*THE TASK:*
What lines in the following entries hold the word "isEnv"? Copy each one.

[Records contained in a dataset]

-.-.-

-- ==== Sys2Proof/Machine/Wire.lean ====
section
/-! DEFINITION. The wire formats: a unit of a format is put on its stream (log 8). Frames travel on TX, acknowledgements on
RX (R60). -/

namespace Sys2Proof.Machine

/-- A frame handed to the transport whole (R45); a payload of more than 255 bytes makes no frame (R68). -/
def putFrame (v : Variant) (seq chan : Byte) (payload : List Byte) (s : State) : Host.Outcome State Fault Refusal :=
  match encodeFrame v seq chan payload with
  | some f => .next (s.txWrite f)
  | none => .refused .frameTooLong

/-- FRAME_A (R61). -/
def execFrameA (seq : Byte) (payload : List Byte) (s : State) : Host.Outcome State Fault Refusal :=
  putFrame .a seq 0 payload s

/-- FRAME_B (R62). -/
def execFrameB (seq chan : Byte) (payload : List Byte) (s : State) : Host.Outcome State Fault Refusal :=
  putFrame .b seq chan payload s

/-- ACK (R63): the byte arrives at the tail of RX, at any time, in any state (R46). -/
def execAck (b : Byte) (s : State) : Host.Outcome State Fault Refusal :=
  .next (s.rxArrive b)

end Sys2Proof.Machine
end

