-- ==== Sys2Proof/Machine/Step.lean ====
section
/-! DEFINITION. One step of the machine: one input, one operation (R105), and the placing of a table word for the next step. -/

namespace Sys2Proof.Machine

/-- One step: the selected operation runs, an ignored event changes nothing (R119), an event that cannot be presented has no
step (R120). -/
def step (s : State) : Host.Outcome State Fault Refusal :=
  match fetch s with
  | (.op i, t) => exec i t
  | (.ignored, t) => .next t
  | (.refuse r, _) => .refused r

/-- The state whose next step runs the operation of a table word (log 5, log 6). -/
def State.withFetchWord (s : State) (nbits w : Nat) : State := s.present nbits w

end Sys2Proof.Machine
end

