-- ==== Sys2Proof/Safety.lean ====
section
/-! DEFINITION. The terms claims use: the inputs hardware can see, the invariants of R37, the events that can be presented
(R120, R121), the operations a run performed (R123), and states that agree but for something dead. -/

namespace Sys2Proof.Machine

/-! ### Inputs -/

/-- An input the block's environment can present: everything but the model's own bench access (log 6). -/
def Input.isEnv : Input → Bool
  | .event _ => true
  | .resetWith _ => true
  | .arrive _ => true
  | .bench _ _ => false

/-- Only inputs of the environment are scheduled. Every claim about runs of the hardware has this premise (log 6). -/
def State.envOnly (s : State) : Bool := s.inputs.all Input.isEnv

/-- An input that presents `reset`. -/
def Input.isReset : Input → Bool
  | .event .reset => true
  | .resetWith _ => true
  | _ => false

/-- No reset is scheduled: what runs is part of one session. -/
def State.noReset (s : State) : Bool := s.inputs.all fun x => !x.isReset

/-! ### Invariants (R37) -/

/-- `max(TMO, 1)`: how many empty polls a round allows (R99, R100). -/
def budget (tmo : Ticks) : Ticks := if tmo = 0 then 1 else tmo

/-- What holds in every state a run of the block reaches (R37, R20, R21, R22, R91). -/
structure BlockInv (s : State) : Prop where
  /-- `CHUNK_BUF` is 32 bytes (R19). -/
  bufLength : s.chunkBuf.length = Config.chunkMax
  /-- `CHUNK_LEN <= 32` (R37). -/
  lenBound : s.chunkLen.toNat ≤ Config.chunkMax
  /-- `1 <= CHUNK_LEN` in Sending (R37). -/
  sendingLen : s.phase = .sending → 1 ≤ s.chunkLen.toNat
  /-- `STATE = Failed` if and only if `ERR_KIND != 0` (R37). -/
  failedIff : s.phase = .failed ↔ s.errKind ≠ .none
  /-- `ERR_KIND = 3` implies `ERR_EXPECTED = SEQ` and `ERR_ACTUAL != ERR_EXPECTED` (R37). -/
  mismatch : s.errKind = .sequenceMismatch → s.errExpected = s.seq ∧ s.errActual ≠ s.errExpected
  /-- `ERR_KIND = 2` implies `ERR_ELAPSED = ELAPSED = max(TMO, 1)` (R37). -/
  timeout : s.errKind = .rxTimeout → s.errElapsed = s.elapsed ∧ s.elapsed = budget s.tmo
  /-- `STATE = AwaitingAck` implies `ELAPSED < max(TMO, 1)` (R37). -/
  awaiting : s.phase = .awaitingAck → s.elapsed < budget s.tmo
  /-- `ERR_EXPECTED` and `ERR_ACTUAL` keep 0 for every other outcome (R21). -/
  noMismatch : s.errKind ≠ .sequenceMismatch → s.errExpected = 0 ∧ s.errActual = 0
  /-- `ERR_ELAPSED` keeps 0 for every other outcome (R22). -/
  noTimeout : s.errKind ≠ .rxTimeout → s.errElapsed = 0
  /-- The state machine never reaches `PayloadTooLarge` (R5, R113). -/
  notTooLarge : s.errKind ≠ .payloadTooLarge
  /-- Idle is reached only from reset, so `SEQ` is 0 there (R91). -/
  idleSeq : s.phase = .idle → s.seq = 0

/-! ### Events that can be presented (R120, R121) -/

/-- Whether an event can be presented: the cells of R121's table that are not blank (R120, R26), with a poll returning the
head of RX where there is one (R47; log 15). -/
def presentable (e : Event) (s : State) : Bool :=
  match e with
  | .reset => true
  | .start _ _ _ => true
  | .tick => true
  | .chunk c => s.srcReq && decide (c.length ≤ Config.chunkMax)
  | .send => s.txValid
  | .ack b => s.rxReady && (decide (s.rx.head? = none) || decide (s.rx.head? = some b))

/-! ### Who writes what (R11, R12, R19 to R22) -/

/-- The registers of the block (R10). -/
inductive Reg where
  | state | seq | variant | chan | tmo | elapsed | chunkBuf | chunkLen | errKind | errExpected | errActual | errElapsed
  deriving DecidableEq, Repr

/-- The two states hold the same value in a register. -/
def sameReg : Reg → State → State → Prop
  | .state, s, t => t.phase = s.phase
  | .seq, s, t => t.seq = s.seq
  | .variant, s, t => t.variant = s.variant
  | .chan, s, t => t.chan = s.chan
  | .tmo, s, t => t.tmo = s.tmo
  | .elapsed, s, t => t.elapsed = s.elapsed
  | .chunkBuf, s, t => t.chunkBuf = s.chunkBuf
  | .chunkLen, s, t => t.chunkLen = s.chunkLen
  | .errKind, s, t => t.errKind = s.errKind
  | .errExpected, s, t => t.errExpected = s.errExpected
  | .errActual, s, t => t.errActual = s.errActual
  | .errElapsed, s, t => t.errElapsed = s.errElapsed

/-- The registers an operation may write: the last column of R11's table, R12, R19, R20 to R22; for a datapath operation
the register its strobe writes (R91, R92, R97, R98). -/
def mayWrite : Instr → List Reg
  | .frameA _ _ => []
  | .frameB _ _ _ => []
  | .ack _ => []
  | .reset => [.state, .seq, .variant, .chan, .tmo, .elapsed, .chunkBuf, .chunkLen, .errKind, .errExpected, .errActual, .errElapsed]
  | .start _ _ _ => [.state, .seq, .variant, .chan, .tmo]
  | .readChunk _ => [.state, .chunkBuf, .chunkLen]
  | .readEof => [.state]
  | .send => [.state, .seq, .elapsed]
  | .sendTooLarge => [.state, .seq, .errKind]
  | .pollMatch _ => [.state]
  | .pollMismatch _ => [.state, .errKind, .errExpected, .errActual]
  | .pollEmpty => [.state, .elapsed]
  | .pollTimeout => [.state, .elapsed, .errKind, .errElapsed]
  | .holdDone => []
  | .holdFailed => []
  | .encA _ _ _ => []
  | .encB _ _ _ => []
  | .guard _ _ => []
  | .seqClr => [.seq]
  | .seqInc => [.seq]
  | .ackCmp _ => []
  | .tmrClr => [.elapsed]
  | .tmrTick => [.elapsed]

/-! ### Runs -/

/-- The operation a selection runs, if any. -/
def Selection.instr? : Selection → Option Instr
  | .op i => some i
  | .ignored => none
  | .refuse _ => none

/-- The operation the next step performs, if any. -/
def nextOp (s : State) : Option Instr := (fetch s).1.instr?

/-- The operations the first `k` steps perform, in order, up to where the machine stops. -/
def opTrace : Nat → State → List Instr
  | 0, _ => []
  | k + 1, s =>
    (nextOp s).toList ++
      match step s with
      | .next t => opTrace k t
      | .fault _ => []
      | .refused _ => []

/-- The chunk of a READ.CHUNK. -/
def chunkOf : Instr → Option (List Byte)
  | .readChunk c => some c
  | _ => none

/-- The chunks read, in order. -/
def chunksRead (l : List Instr) : List (List Byte) := l.filterMap chunkOf

/-- SEND, the only operation of the state machine that writes to TX (R110). -/
def isSend : Instr → Bool
  | .send => true
  | _ => false

/-- POLL.MATCH. -/
def isMatch : Instr → Bool
  | .pollMatch _ => true
  | _ => false

/-- POLL.MISMATCH. -/
def isMismatch : Instr → Bool
  | .pollMismatch _ => true
  | _ => false

/-- READ.EOF. -/
def isEof : Instr → Bool
  | .readEof => true
  | _ => false

/-! ### States that agree but for something dead -/

/-- The two states agree but for bytes of `CHUNK_BUF` that no rule reads: in Sending the first `CHUNK_LEN` bytes agree, in
every other state none need (R19, U21). -/
structure SameButDeadBytes (s t : State) : Prop where
  rest : t = { s with chunkBuf := t.chunkBuf }
  lengthS : s.chunkBuf.length = Config.chunkMax
  lengthT : t.chunkBuf.length = Config.chunkMax
  payload : s.phase = .sending → t.chunkBuf.take s.chunkLen.toNat = s.chunkBuf.take s.chunkLen.toNat

/-- The two states agree but for `CHAN`, and in variant B on `CHAN` too (R16, U26). -/
structure SameButUnusedChan (s t : State) : Prop where
  rest : t = { s with chan := t.chan }
  used : s.variant = .b → t.chan = s.chan

end Sys2Proof.Machine
end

-.-.-

*ANSWER TO THE PROBLEM:*
def Input.isEnv : Input → Bool
def State.envOnly (s : State) : Bool := s.inputs.all Input.isEnv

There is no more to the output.